◆ PROBLEM TO WORK ON:
Please reproduce exactly the line that carries "first period -/" and all remaining lines through the last line of the data, and write nothing else.

◆ MATERIAL FOR THE TASK:
_____
-- ==== Sys2Proof/Machine/StateTime.lean ====
section
/-!
DEFINITION. State of the time unit, the timed outputs and captures, the markers, and the network ports beyond their
registers (R355 to R368).
-/

namespace Sys2Proof.Machine

/-- One pending TRIG of an output (R242). -/
structure PendTrig where
  time : Nat
  action : Nat
  width : Nat
  /-- the operation's key, to complete it -/
  op : Nat
  deriving DecidableEq, Repr

/-- A pulse in progress on an output: when it ends in working time, the operation it completes, and whether it began late (R242). -/
structure Pulse where
  ends : Nat
  op : Nat
  late : Bool
  deriving DecidableEq, Repr

/-- One mark of a marker, pending or high (R361). -/
structure Mark where
  /-- the trigger at which it rises, and the trigger of the point it ends WIDTH after -/
  trigger : Nat
  last : Nat
  /-- when it rises and falls in working time, in ns, once those triggers are measured -/
  rise : Option Nat
  fall : Option Nat
  /-- the operations MARK that complete with it -/
  ops : List Nat
  late : Bool
  deriving DecidableEq, Repr

/-- Time unit and network ports. -/
structure TimeState where
  /-- W minus the followed domain's time when the last switch was made, in 2^-32 ns, and the FRC of that instant (R358) -/
  corr : Int
  corrFrc : Nat
  /-- REFCLK_SYS is lost, so the FRC stands (R419) -/
  stopped : Bool
  trigs : SMap (List PendTrig)
  pulses : SMap (List Pulse)
  /-- of a PERIOD output: the multiple of PERIOD at which it last rose, and the working time up to which its multiples are
  done with (R359) -/
  rose : SMap (Option Nat × Nat)
  /-- stamps held by each input: the FRC and whether the edge rises (R360) -/
  stamps : SMap (List (Nat × Bool))
  /-- pending marks of each marker in trigger order, and the mark that is high -/
  marks : SMap (List Mark)
  markHigh : SMap Mark
  /-- sequence number of the press messages sent (R366) -/
  pmsSeq : Nat
  /-- the limits last sent to the press, per group, with their cause bits (R366) -/
  limits : SMap (Nat × Nat)
  /-- the lane request of each group (R367) -/
  laneReq : SMap Nat
  /-- the level of the SPDLIM output at the last period start (R367): low until the first period -/
  spdlimOn : Bool
  deriving DecidableEq, Repr

end Sys2Proof.Machine
end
_____
◆ TASK OUTPUT:
  /-- the level of the SPDLIM output at the last period start (R367): low until the first period -/
  spdlimOn : Bool
  deriving DecidableEq, Repr

end Sys2Proof.Machine
end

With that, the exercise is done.